The docs also note that Gateway HTTP has a default hard deny list for some tools over /tools/invoke, including cron, sessions_spawn, sessions_send, gateway, and whatsapp_login, unless you customize that behavior. That is another hint that this endpoint is meant for controlled operator integrations, not a free-for-all remote shell.

The boring security rules that keep webhook ingress safe

The webhook docs are refreshingly direct about security, and I agree with the spirit of all of it.

  • keep the webhook endpoint behind loopback, a tailnet, or a trusted reverse proxy
  • use a dedicated hook token instead of reusing gateway auth tokens
  • use a dedicated hook agent with stricter tool policy if you want a narrower blast radius
  • set hooks.allowedAgentIds if you support explicit agentId routing
  • leave hooks.allowRequestSessionKey=false unless caller-selected sessions are truly necessary
  • avoid logging sensitive raw payloads

The response codes also tell you what failure modes to expect: 401 for auth failure, 429 after repeated auth failures from the same client, 400 for invalid payloads, and 413 for oversized payloads. That is enough to build sane retry behavior without guessing.

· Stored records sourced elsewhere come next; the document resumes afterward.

-- ==== Sys2Proof/Tests/Slice0.lean ====
section
/-! SUPPORT. Tests: the checks of WellFormed, words written from the opcode lists of files 41 to 44, single steps on the
vectors of 95_test_vectors.md, and for every statement with hypotheses a state that meets them. Every expected value is the
spec's; the name of a vector stands in the test's docstring. -/

namespace Sys2Proof.Tests

open Sys2Proof Sys2Proof.Machine Sys2Proof.Claims

/-! ### Well-formed terms -/

/-- Check 1: the map of rule R82 has no STX in mode abx, no TSB in mode zpx, no INC in mode izp and no LDX in mode zpx. -/
theorem test_modeOk_refuses :
    ¬ (Instr.stx (.abx 0x1234)).WellFormed ∧ ¬ (Instr.tsb (.zpx 0x12)).WellFormed
      ∧ ¬ (Instr.inc (.mem (.izp 0x12))).WellFormed ∧ ¬ (Instr.ldx (.mem (.zpx 0x12))).WellFormed := by
  decide

/-- Check 2: 0x69 is in the mapped set of rule R83. -/
theorem test_unmappedOk_refuses : ¬ (Instr.unmapped 0x69).WellFormed := by decide

theorem test_wellFormed_accepts :
    (Instr.stx (.zpy 0x12)).WellFormed ∧ (Instr.unmapped 0x5C).WellFormed
      ∧ (Instr.jmp (.iax 0x3000)).WellFormed := by
  decide

/-! ### Decoding: words from the opcode lists of the instructions' own rules -/

/-- Rules R141 to R146. -/
theorem test_decode_arith :
    decode [0x69, 0x12] = .ok (.adc (.imm 0x12)) []
      ∧ decode [0x7D, 0x34, 0x12] = .ok (.adc (.mem (.abx 0x1234))) []
      ∧ decode [0xF2, 0x40] = .ok (.sbc (.mem (.izp 0x40))) []
      ∧ decode [0xD9, 0x34, 0x12] = .ok (.cmp (.mem (.aby 0x1234))) []
      ∧ decode [0xE4, 0x40] = .ok (.cpx (.mem (.zp 0x40))) []
      ∧ decode [0xCC, 0x34, 0x12] = .ok (.cpy (.mem (.abs 0x1234))) [] := by
  decide

/-- Rules R147 to R150, R238 and R239. -/
theorem test_decode_modify :
    decode [0x0A] = .ok (.asl .acc) [] ∧ decode [0x56, 0x40] = .ok (.lsr (.mem (.zpx 0x40))) []
      ∧ decode [0x2E, 0x34, 0x12] = .ok (.rol (.mem (.abs 0x1234))) []
      ∧ decode [0x7E, 0x34, 0x12] = .ok (.ror (.mem (.abx 0x1234))) []
      ∧ decode [0x1A] = .ok (.inc .acc) [] ∧ decode [0xC6, 0x40] = .ok (.dec (.mem (.zp 0x40))) [] := by
  decide

/-- Rules R171 to R177. -/
theorem test_decode_load_store :
    decode [0xA1, 0x40] = .ok (.lda (.mem (.izx 0x40))) []
      ∧ decode [0xB6, 0xF0] = .ok (.ldx (.mem (.zpy 0xF0))) []
      ∧ decode [0xA0, 0x12] = .ok (.ldy (.imm 0x12)) [] ∧ decode [0x91, 0x40] = .ok (.sta (.izy 0x40)) []
      ∧ decode [0x96, 0x40] = .ok (.stx (.zpy 0x40)) [] ∧ decode [0x94, 0x40] = .ok (.sty (.zpx 0x40)) []
      ∧ decode [0x9C, 0x34, 0x12] = .ok (.stz (.abs 0x1234)) []
      ∧ decode [0x9E, 0x34, 0x12] = .ok (.stz (.abx 0x1234)) [] := by
  decide

/-- Rules R178 to R191. -/
theorem test_decode_stack_transfer :
    decode [0x48] = .ok .pha [] ∧ decode [0x08] = .ok .php [] ∧ decode [0xDA] = .ok .phx []
      ∧ decode [0x5A] = .ok .phy [] ∧ decode [0x68] = .ok .pla [] ∧ decode [0x28] = .ok .plp []
      ∧ decode [0xFA] = .ok .plx [] ∧ decode [0x7A] = .ok .ply [] ∧ decode [0xAA] = .ok .tax []
      ∧ decode [0xA8] = .ok .tay [] ∧ decode [0xBA] = .ok .tsx [] ∧ decode [0x8A] = .ok .txa []
      ∧ decode [0x9A] = .ok .txs [] ∧ decode [0x98] = .ok .tya [] := by
  decide

/-- Rules R201 to R206. -/
theorem test_decode_logical :
    decode [0x32, 0x40] = .ok (.and (.mem (.izp 0x40))) []
      ∧ decode [0x51, 0x40] = .ok (.eor (.mem (.izy 0x40))) []
      ∧ decode [0x09, 0x12] = .ok (.ora (.imm 0x12)) [] ∧ decode [0x89, 0xC0] = .ok (.bit (.imm 0xC0)) []
      ∧ decode [0x3C, 0x34, 0x12] = .ok (.bit (.mem (.abx 0x1234))) []
      ∧ decode [0x04, 0x40] = .ok (.tsb (.zp 0x40)) []
      ∧ decode [0x1C, 0x34, 0x12] = .ok (.trb (.abs 0x1234)) [] := by
  decide

/-- Rules R207 and R208: RMBn is (n << 4) | 0x07 and SMBn is 0x80 | (n << 4) | 0x07. -/
theorem test_decode_memory_bits :
    decode [0x07, 0x10] = .ok (.rmb0 0x10) [] ∧ decode [0x17, 0x10] = .ok (.rmb1 0x10) []
      ∧ decode [0x27, 0x10] = .ok (.rmb2 0x10) [] ∧ decode [0x37, 0x10] = .ok (.rmb3 0x10) []
      ∧ decode [0x47, 0x10] = .ok (.rmb4 0x10) [] ∧ decode [0x57, 0x10] = .ok (.rmb5 0x10) []
      ∧ decode [0x67, 0x10] = .ok (.rmb6 0x10) [] ∧ decode [0x77, 0x10] = .ok (.rmb7 0x10) []
      ∧ decode [0x87, 0x10] = .ok (.smb0 0x10) [] ∧ decode [0x97, 0x10] = .ok (.smb1 0x10) []
      ∧ decode [0xA7, 0x10] = .ok (.smb2 0x10) [] ∧ decode [0xB7, 0x10] = .ok (.smb3 0x10) []
      ∧ decode [0xC7, 0x10] = .ok (.smb4 0x10) [] ∧ decode [0xD7, 0x10] = .ok (.smb5 0x10) []
      ∧ decode [0xE7, 0x10] = .ok (.smb6 0x10) [] ∧ decode [0xF7, 0x10] = .ok (.smb7 0x10) [] := by
  decide

/-- Rules R210 to R218. -/
theorem test_decode_branches :
    decode [0x10, 0xFD] = .ok (.bpl 0xFD) [] ∧ decode [0x30, 0xFD] = .ok (.bmi 0xFD) []
      ∧ decode [0x50, 0xFD] = .ok (.bvc 0xFD) [] ∧ decode [0x70, 0xFD] = .ok (.bvs 0xFD) []
      ∧ decode [0x90, 0xFD] = .ok (.bcc 0xFD) [] ∧ decode [0xB0, 0xFD] = .ok (.bcs 0xFD) []
      ∧ decode [0xD0, 0xFD] = .ok (.bne 0xFD) [] ∧ decode [0xF0, 0xFD] = .ok (.beq 0xFD) []
      ∧ decode [0x80, 0xFD] = .ok (.bra 0xFD) [] := by
  decide
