/-- The commands of the module, one constructor for each row of the opcode table. -/
inductive Instr where
  /-- SQ_DISPATCH (R47). -/
  | sqDispatch (c : CoreId) (s : SlotId)
  /-- ENTRY_COMPLETE (R54). -/
  | entryComplete (c : CoreId) (u : UnitId)
  /-- NOP (R47). -/
  | nop (c : CoreId) (s : SlotId)
  /-- LOOP (R58). -/
  | loop (c : CoreId) (s : SlotId)
  /-- FENCE (R47). -/
  | fence (c : CoreId) (s : SlotId)
  /-- RSIG (R54). -/
  | rsig (c : CoreId) (s : SlotId)
  /-- STEP_END (R50). -/
  | stepEnd (c : CoreId) (s : SlotId)
  /-- WATCHDOG_EXPIRY (R72). -/
  | watchdogExpiry (c : CoreId)
  /-- LOCAL_REEXECUTION (R473). -/
  | localReexecution (s : SlotId) (phase : Nat)
  /-- FILLER_CHUNK_START (R74). -/
  | fillerChunkStart (c : CoreId) (u : UnitId)
  /-- FILLER_CHUNK_END (R75). -/
  | fillerChunkEnd (c : CoreId) (u : UnitId)
  /-- SK_MOVE (R65). -/
  | skMove (c : CoreId) (s : SlotId)
  /-- CLEAR (R93). -/
  | clear (c : CoreId) (a : ArrayId) (s : SlotId)
  /-- DRAIN (R92). -/
  | drain (c : CoreId) (a : ArrayId) (s : SlotId)
  /-- PASS (R76). -/
  | pass (c : CoreId) (a : ArrayId) (s : SlotId)
  /-- TILE_DRAIN (R92). -/
  | tileDrain (c : CoreId) (a : ArrayId)
  /-- ADD (R116). -/
  | veAdd (c : CoreId) (s : SlotId)
  /-- SUB (R116). -/
  | veSub (c : CoreId) (s : SlotId)
  /-- MUL (R116). -/
  | veMul (c : CoreId) (s : SlotId)
  /-- AXPY (R116). -/
  | axpy (c : CoreId) (s : SlotId)
  /-- DIV (R116). -/
  | veDiv (c : CoreId) (s : SlotId)
  /-- MIN (R116). -/
  | veMin (c : CoreId) (s : SlotId)
  /-- MAX (R116). -/
  | veMax (c : CoreId) (s : SlotId)
  /-- ABS (R117). -/
  | veAbs (c : CoreId) (s : SlotId)
  /-- NEG (R117). -/
  | veNeg (c : CoreId) (s : SlotId)
  /-- SQRT (R116). -/
  | sqrt (c : CoreId) (s : SlotId)
  /-- RSQRT (R116). -/
  | rsqrt (c : CoreId) (s : SlotId)
  /-- EXP (R116). -/
  | veExp (c : CoreId) (s : SlotId)
  /-- LOG (R116). -/
  | veLog (c : CoreId) (s : SlotId)
  /-- SIGMOID (R116). -/
  | sigmoid (c : CoreId) (s : SlotId)
  /-- TANH (R116). -/
  | tanh (c : CoreId) (s : SlotId)
  /-- CVT (R116). -/
  | cvt (c : CoreId) (s : SlotId)
  /-- CMP_LT (R117). -/
  | cmpLt (c : CoreId) (s : SlotId)
  /-- CMP_LE (R117). -/
  | cmpLe (c : CoreId) (s : SlotId)
  /-- CMP_EQ (R117). -/
  | cmpEq (c : CoreId) (s : SlotId)
  /-- CMP_UN (R117). -/
  | cmpUn (c : CoreId) (s : SlotId)
  /-- SELECT (R116). -/
  | veSelect (c : CoreId) (s : SlotId)
  /-- IADD (R118). -/
  | iadd (c : CoreId) (s : SlotId)
  /-- ISUB (R118). -/
  | isub (c : CoreId) (s : SlotId)
  /-- IADD_SAT (R118). -/
  | iaddSat (c : CoreId) (s : SlotId)
  /-- ISUB_SAT (R118). -/
  | isubSat (c : CoreId) (s : SlotId)
  /-- UADD_SAT (R118). -/
  | uaddSat (c : CoreId) (s : SlotId)
  /-- AND (R118). -/
  | veAnd (c : CoreId) (s : SlotId)
  /-- OR (R118). -/
  | veOr (c : CoreId) (s : SlotId)
  /-- XOR (R118). -/
  | veXor (c : CoreId) (s : SlotId)
  /-- NOT (R118). -/
  | veNot (c : CoreId) (s : SlotId)
  /-- SHL (R118). -/
  | shl (c : CoreId) (s : SlotId)
  /-- SHR (R118). -/
  | shr (c : CoreId) (s : SlotId)
  /-- SAR (R118). -/
  | sar (c : CoreId) (s : SlotId)
  /-- IMIN (R118). -/
  | imin (c : CoreId) (s : SlotId)
  /-- IMAX (R118). -/
  | imax (c : CoreId) (s : SlotId)
  /-- UMIN (R118). -/
  | umin (c : CoreId) (s : SlotId)
  /-- UMAX (R118). -/
  | umax (c : CoreId) (s : SlotId)
  /-- ADD64 (R118). -/
  | add64 (c : CoreId) (s : SlotId)
  /-- RSUM_ROW (R119). -/
  | rsumRow (c : CoreId) (s : SlotId)
  /-- RMAX_ROW (R119). -/
  | rmaxRow (c : CoreId) (s : SlotId)
  /-- RMIN_ROW (R119). -/
  | rminRow (c : CoreId) (s : SlotId)
  /-- RMAXABS_ROW (R119). -/
  | rmaxabsRow (c : CoreId) (s : SlotId)
  /-- RSUM_COL (R120). -/
  | rsumCol (c : CoreId) (s : SlotId)
  /-- RMAX_COL (R120). -/
  | rmaxCol (c : CoreId) (s : SlotId)
  /-- RMAXABS_COL (R120). -/
  | rmaxabsCol (c : CoreId) (s : SlotId)
  /-- HIST_LOG2 (R158). -/
  | histLog2 (c : CoreId) (s : SlotId)
  /-- SOFTMAX (R121). -/
  | softmax (c : CoreId) (s : SlotId)
  /-- CVT_TO_SB (R150). -/
  | cvtToSb (c : CoreId) (s : SlotId)
  /-- CVT_FROM_SB (R126). -/
  | cvtFromSb (c : CoreId) (s : SlotId)
  /-- CVT_BI32 (R152). -/
  | cvtBi32 (c : CoreId) (s : SlotId)
  /-- VLOAD (R105). -/
  | vload (c : CoreId) (s : SlotId)
  /-- VSTORE (R105). -/
  | vstore (c : CoreId) (s : SlotId)
  /-- BAG_SCAN (R207). -/
  | bagScan (c : CoreId) (s : SlotId) (samples : List SampleRef)
  /-- KEY_MERGE (R208). -/
  | keyMerge (c : CoreId) (s : SlotId)
  /-- SPILL_CHUNK_GRANT (R209). -/
  | spillChunkGrant (c : CoreId)
  /-- RESP_EXPAND (R217). -/
  | respExpand (c : CoreId) (s : SlotId)
  /-- GRAD_SCAN (R225). -/
  | gradScan (c : CoreId) (s : SlotId)
  /-- GRAD_FLUSH (R227). -/
  | gradFlush (c : CoreId) (s : SlotId)
  /-- GRAD_MERGE (R228). -/
  | gradMerge (c : CoreId) (s : SlotId)
  /-- EXCH_CLOSE (R348). -/
  | exchClose (c : CoreId) (s : SlotId)
  /-- AGREE_MAX (R169). -/
  | agreeMax (c : CoreId) (s : SlotId)
  /-- REDUCE_SCATTER (R351). -/
  | reduceScatter (c : CoreId) (s : SlotId)
  /-- ALL_GATHER (R352). -/
  | allGather (c : CoreId) (s : SlotId)
  /-- DENSE_GATHER_SERVE (R263). -/
  | denseGatherServe (s : SlotId) (g : Nat)
  /-- MESSAGE_FORWARD (R344). -/
  | messageForward (k : Nat)
  /-- MESSAGE_HOLD_DROP (R484). -/
  | messageHoldDrop (k : Nat)
  /-- COUNT (R346). -/
  | countMsg (m : Message)
  /-- ROW_REQUEST (R214). -/
  | rowRequest (m : Message)
  /-- ROW_RESPONSE (R213). -/
  | rowResponse (m : Message)
  /-- GRAD_BATCH (R232). -/
  | gradBatch (m : Message)
  /-- REDUCE_UP (R350). -/
  | reduceUp (m : Message)
  /-- BCAST_DOWN (R352). -/
  | bcastDown (m : Message)
  /-- VOTE_UP (R350). -/
  | voteUp (m : Message)
  /-- RESULT_DOWN (R356). -/
  | resultDown (m : Message)
  /-- MIRROR_DIGEST (R274). -/
  | mirrorDigest (m : Message)
  /-- MIRROR_DIGEST_TIMEOUT (R274). -/
  | mirrorDigestTimeout (s : SlotId)
  /-- HOLD_UP (R360). -/
  | holdUp (m : Message)
  /-- HOLD_DOWN (R360). -/
  | holdDown (m : Message)
  /-- HOLD_NOTICE_TIMER (R360). -/
  | holdNoticeTimer (s : SlotId)
  /-- INGEST_HOLD_TIMEOUT (R360). -/
  | ingestHoldTimeout (c : CoreId)
  /-- PERMUTE (R365). -/
  | permute (m : Message)
  /-- PERMUTE_COMPLETE (R365). -/
  | permuteComplete (s : SlotId)
  /-- GUIDON_VOTE (R25). -/
  | guidonVote (s : SlotId)
  /-- CLOSING_VOTE (R354). -/
  | closingVote (s : SlotId)
  /-- VOTE_TIMEOUT (R359). -/
  | voteTimeout (s : SlotId)
  /-- ROW_UPDATE (R238). -/
  | rowUpdate (e : EngineId)
  /-- RECORD_WRITE_ACCEPT (R241). -/
  | recordWriteAccept (st : StackId)
  /-- PHASE9_COMPLETE (R262). -/
  | phase9Complete (s : SlotId)
  /-- COMMIT_POINT (R28). -/
  | commitPoint (s : SlotId)
  /-- IDLE_COMMIT_POINT (R403). -/
  | idleCommitPoint
  /-- ROLLBACK_DRAIN_END (R483). -/
  | rollbackDrainEnd
  /-- ROLLBACK_WAIT (R486). -/
  | rollbackWait
  /-- FLINT_POINT_END (R493). -/
  | flintPointEnd (passed : Bool)
  /-- FLINT_RETEST (R494). -/
  | flintRetest
  /-- FILLER_FLINT (R496). -/
  | fillerFlint (passed : Bool)
  /-- RING_DOORBELL (R379). -/
  | ringDoorbell (r : RingId) (v : Word)
  /-- RING_CONFIG (R382). -/
  | ringConfig (r : RingId) (v : Word)
  /-- DESCRIPTOR_READ (R382). -/
  | descriptorRead (r : RingId) (res : ReadResult)
  /-- FRAME_READ (R382). -/
  | frameRead (r : RingId) (res : ReadResult)
  /-- RING_RESUME (R382). -/
  | ringResume (r : RingId) (v : Word)
  /-- FRAME_LANDING (R383). -/
  | frameLanding (r : RingId)
  /-- INGEST_FENCE (R387). -/
  | ingestFence
  /-- BAR2_WRITE (R373). -/
  | bar2Write (off : Nat) (bytes : List Byte)
  /-- BAR2_EARLY_READ (R447). -/
  | bar2EarlyRead (off : Nat)
  /-- BAR0_BAD_READ (R375). -/
  | bar0BadRead (off : Nat) (len : Nat)
  /-- REGISTER_WRITE (R8). -/
  | registerWrite (off : Nat) (v : Word)
  /-- LIVE_SETTING_WRITE (R403). -/
  | liveSettingWrite (off : Nat) (v : Word)
  /-- HL_LIVE_HOLD (R435). -/
  | hlLiveHold (v : Word)
  /-- EXPORT_ROW (R390). -/
  | exportRow (s : SlotId)
  /-- EXPORT_SWEEP (R390). -/
  | exportSweep (s : SlotId)
  /-- EXPORT_DENSE (R391). -/
  | exportDense (s : SlotId) (g : Nat)
  /-- EXPORT_NUMERICS (R392). -/
  | exportNumerics (s : SlotId)
  /-- EXPORT_MAP (R393). -/
  | exportMap (s : SlotId)
  /-- EXPORT_MANIFEST (R394). -/
  | exportManifest (s : SlotId)
  /-- EXPORT_RELEASE (R388). -/
  | exportRelease (v : Word)
  /-- EXPORT_FENCE (R395). -/
  | exportFence
  /-- ACK_STEP (R396). -/
  | ackStep (s : SlotId) (v : Word)
  /-- NEED_ENTRY_WRITE (R400). -/
  | needEntryWrite
  /-- NEED_LIST_CONFIG (R400). -/
  | needListConfig (off : Nat) (v : Word)
  /-- NEED_RELEASE (R400). -/
  | needRelease (v : Word)
  /-- RESTORE_DOORBELL (R401). -/
  | restoreDoorbell (v : Word)
  /-- RESTORE_RECORD (R401). -/
  | restoreRecord
  /-- RESTORE_DONE (R401). -/
  | restoreDone (v : Word)
  /-- REPLAY_ACK (R398). -/
  | replayAck (v : Word)
  /-- MAILBOX_ARGUMENT_READ (R402). -/
  | mailboxArgumentRead (res : ReadResult)
  /-- ATTEST (R441). -/
  | attest
  /-- IMAGE_WRITE (R438). -/
  | imageWrite (res : ReadResult)
  /-- ACTIVATE (R439). -/
  | activate
  /-- CONFIRM (R439). -/
  | confirm
  /-- ABANDON (R439). -/
  | abandon
  /-- RESTORE (R561). -/
  | mboxRestore
  /-- GROW (R363). -/
  | grow
  /-- SHUTDOWN_DRAIN (R463). -/
  | shutdownDrain
  /-- SHUTDOWN_IMMEDIATE (R463). -/
  | shutdownImmediate
  /-- SHUTDOWN_TIMEOUT (R463). -/
  | shutdownTimeout
  /-- ERRLOG (R497). -/
  | errlog
  /-- MAILBOX_RESERVED_CODE (R402). -/
  | mailboxReservedCode
  /-- PERST_ASSERT (R404). -/
  | perstAssert
  /-- PERST_DEASSERT (R404). -/
  | perstDeassert
  /-- FUNCTION_LEVEL_RESET (R404). -/
  | functionLevelReset
  /-- D3HOT_ENTRY (R404). -/
  | d3hotEntry
  /-- LINK_LEAVES_L0 (R404). -/
  | linkLeavesL0
  /-- LINK_RETURN (R404). -/
  | linkReturn
  /-- LINK_LOSS_TIMEOUT (R404). -/
  | linkLossTimeout
  /-- FUNCTION_READY (R404). -/
  | functionReady (rate : Nat) (width : Nat)
  /-- INPUT_RISE (R535). -/
  | inputRise (straps : Nat)
  /-- UNDER_VOLTAGE (R535). -/
  | underVoltage
  /-- LOSS_OF_INPUT (R535). -/
  | lossOfInput
  /-- OVER_VOLTAGE (R535). -/
  | overVoltage
  /-- OVER_VOLTAGE_CLEAR (R535). -/
  | overVoltageClear
  /-- PWR_EN_ASSERT (R443). -/
  | pwrEnAssert
  /-- PWR_EN_DEASSERT (R464). -/
  | pwrEnDeassert
  /-- SOFT_START_END (R444). -/
  | softStartEnd (d : DomainId) (rail : RailReading)
  /-- SHORTED_OUTPUT (R444). -/
  | shortedOutput (d : DomainId)
  /-- IMAGE_SELECTION (R409). -/
  | imageSelection
  /-- JOURNAL_RESTORE (R450). -/
  | journalRestore
  /-- PACE_CALIBRATION (R507). -/
  | paceCalibration (readings : List CalReading)
  /-- HBM_INITIALISED (R446). -/
  | hbmInitialised
  /-- SLATE_INITIALISED (R446). -/
  | slateInitialised
  /-- JOURNAL_FLUSH (R452). -/
  | journalFlush
  /-- LASER_FAIL (R302). -/
  | laserFail (k : EngineUnit)
  /-- LIGHT_CHECK (R315). -/
  | lightCheck (p : PortId) (powers : LanePowers) (reverse : List Int)
  /-- LIGHT_PARTIAL_TIMEOUT (R315). -/
  | lightPartialTimeout (p : PortId)
  /-- LOCK_COMPLETE (R315). -/
  | lockComplete (p : PortId) (lock : LaneLock)
  /-- LOCK_TIMEOUT (R315). -/
  | lockTimeout (p : PortId)
  /-- ALIGN_COMPLETE (R315). -/
  | alignComplete (p : PortId) (marks : List (Codeword × Nat))
  /-- ALIGN_TIMEOUT (R315). -/
  | alignTimeout (p : PortId)
  /-- IDENT_SEND (R316). -/
  | identSend (p : PortId)
  /-- IDENT_FLIT (R316). -/
  | identFlit (p : PortId) (ident : Ident)
  /-- IDENT_TIMEOUT (R315). -/
  | identTimeout (p : PortId)
  /-- QUALIFY_END (R315). -/
  | qualifyEnd (p : PortId) (ppm : Nat) (calib : List Word)
  /-- RETRAIN_TIMEOUT (R315). -/
  | retrainTimeout (p : PortId)
  /-- EXCLUDED_RETRY (R315). -/
  | excludedRetry (p : PortId)
  /-- FLIT_RECEIVE (R310). -/
  | flitReceive (p : PortId) (got : LaneCodeword) (pos : Fin 5)
  /-- NAK (R311). -/
  | nak (p : PortId) (seq : Nat)
  /-- NAK_REPEAT (R310). -/
  | nakRepeat (p : PortId)
  /-- ACK_TIMER (R312). -/
  | ackTimer (p : PortId)
  /-- LOSS_OF_SIGNAL (R313). -/
  | lossOfSignal (p : PortId) (lane : Nat)
  /-- LOSS_OF_ALIGNMENT (R313). -/
  | lossOfAlignment (p : PortId) (lane : Nat)
  /-- ACK_PROGRESS_TIMEOUT (R313). -/
  | ackProgressTimeout (p : PortId)
  /-- BEACON (R323). -/
  | beacon (p : PortId) (m : Message)
  /-- DATABASE_QUIET (R325). -/
  | databaseQuiet
  /-- MAP_STALL (R326). -/
  | mapStall
  /-- MEMORY_READ (R294). -/
  | memoryRead (q : MemRequest)
  /-- MEMORY_WRITE (R276). -/
  | memoryWrite (q : MemRequest) (bytes : List Byte)
  /-- CLASS1_READ_AGE (R291). -/
  | class1ReadAge (st : StackId) (pc : Nat)
  /-- SCRUB (R295). -/
  | scrub (st : StackId)
  /-- PROMOTE_WINDOW (R284). -/
  | promoteWindow
  /-- PAGE_PROMOTION (R286). -/
  | pagePromotion
  /-- SLATE_LATE (R297). -/
  | slateLate (k : Nat)
  /-- SLATE_RETRY (R297). -/
  | slateRetry (k : Nat) (ok : Bool)
  /-- SLATE_TEST_TIMEOUT (R297). -/
  | slateTestTimeout (k : Nat)
  /-- PACE_WINDOW (R502). -/
  | paceWindow (counts : List PaceCount)
  /-- GOVERNOR_TICK (R505). -/
  | governorTick
  /-- SLOPE_CEILING_TICK (R510). -/
  | slopeCeilingTick
  /-- POWER_SAMPLE (R514). -/
  | powerSample (watts : Nat) (volts : Nat)
  /-- POWER_DECREASE_TICK (R514). -/
  | powerDecreaseTick
  /-- POWER_INCREASE_TICK (R514). -/
  | powerIncreaseTick
  /-- SENSOR_READ (R517). -/
  | sensorRead (junction : List Int) (hbm : List Int)
  /-- THERMAL_TRIP (R518). -/
  | thermalTrip (d : DomainId)
  /-- TRIP_RECOVERY (R518). -/
  | tripRecovery
  /-- CROSSING_TIMEOUT (R491). -/
  | crossingTimeout (x : Crossing)
  /-- PARTNER_DEAD (R492). -/
  | partnerDead (x : Crossing)
  /-- CAPABILITY (R544). -/
  | smbCapability
  /-- FAULT_SUMMARY (R545). -/
  | smbFaultSummary
  /-- IDENT (R544). -/
  | smbIdent
  /-- START (R544). -/
  | smbStart
  /-- TEMPERATURE (R544). -/
  | smbTemperature
  /-- POWER (R544). -/
  | smbPower
  /-- PACE (R544). -/
  | smbPace
  /-- REG_READ (R545). -/
  | smbRegRead (read : SmbRead)
  /-- SCL_LOW_TIMEOUT (R546). -/
  | sclLowTimeout
  /-- SDA_LOW_TIMEOUT (R546). -/
  | sdaLowTimeout
  /-- BUS_CLEAR (R546). -/
  | busClear (longLow : Bool)
  /-- IDCODE (R547). -/
  | idcode
  /-- SAMPLE_PRELOAD (R547). -/
  | samplePreload (data : Nat)
  /-- EXTEST (R548). -/
  | extest
  /-- HIGHZ (R548). -/
  | highz
  /-- CLAMP (R548). -/
  | clamp
  /-- DEBUG (R549). -/
  | jtagDebug (space : DebugSpace) (off : Nat)
  /-- BYPASS (R547). -/
  | bypass (code : Nat)
  /-- NARROWER_WRITE (R375). -/
  | narrowerWrite (off : Nat) (len : Nat) (v : Word)
  /-- LOW_POWER_WARNING (R320). -/
  | lowPowerWarning (p : PortId) (powers : LanePowers)
  /-- RESIZABLE_BAR (R373). -/
  | resizableBar (gib : Nat)
  /-- SMBUS_OTHER_CODE (R544). -/
  | smbusOtherCode (code : Nat)
  /-- TRST_ASSERT (R547). -/
  | trstAssert
  deriving DecidableEq, Repr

A practical pattern I would actually run

If I were wiring external systems into a production OpenClaw setup, I would keep it simple:

  1. Use /hooks/wake for lightweight events that belong in the main session.
  2. Use /hooks/agent for detached jobs that deserve their own run.
  3. Pin those detached jobs to a default hook session key unless there is a strong reason not to.
  4. Restrict explicit agent routing with allowedAgentIds.
  5. Use mapped endpoints only when they reduce glue code, not because named URLs feel fancy.
  6. Use /tools/invoke only when the integration truly needs one direct tool call instead of agent reasoning.

That setup scales better than a pile of one-off scripts because OpenClaw stays the source of truth for routing, session behavior, and policy.

Bottom line

OpenClaw webhooks are not just “HTTP support.” They are the clean entry point for turning outside events into either main-session awareness or isolated agent work. The distinction matters, because it lets you preserve context where you need it and isolate noise where you do not.

If you keep the boundaries straight, the system stays easy to reason about:

  • /hooks/wake for signal into the main loop
  • /hooks/agent for dedicated work
  • hooks for internal Gateway events
  • /tools/invoke for direct single-tool operator calls

That is a much better pattern than turning every external trigger into a bespoke automation snowflake.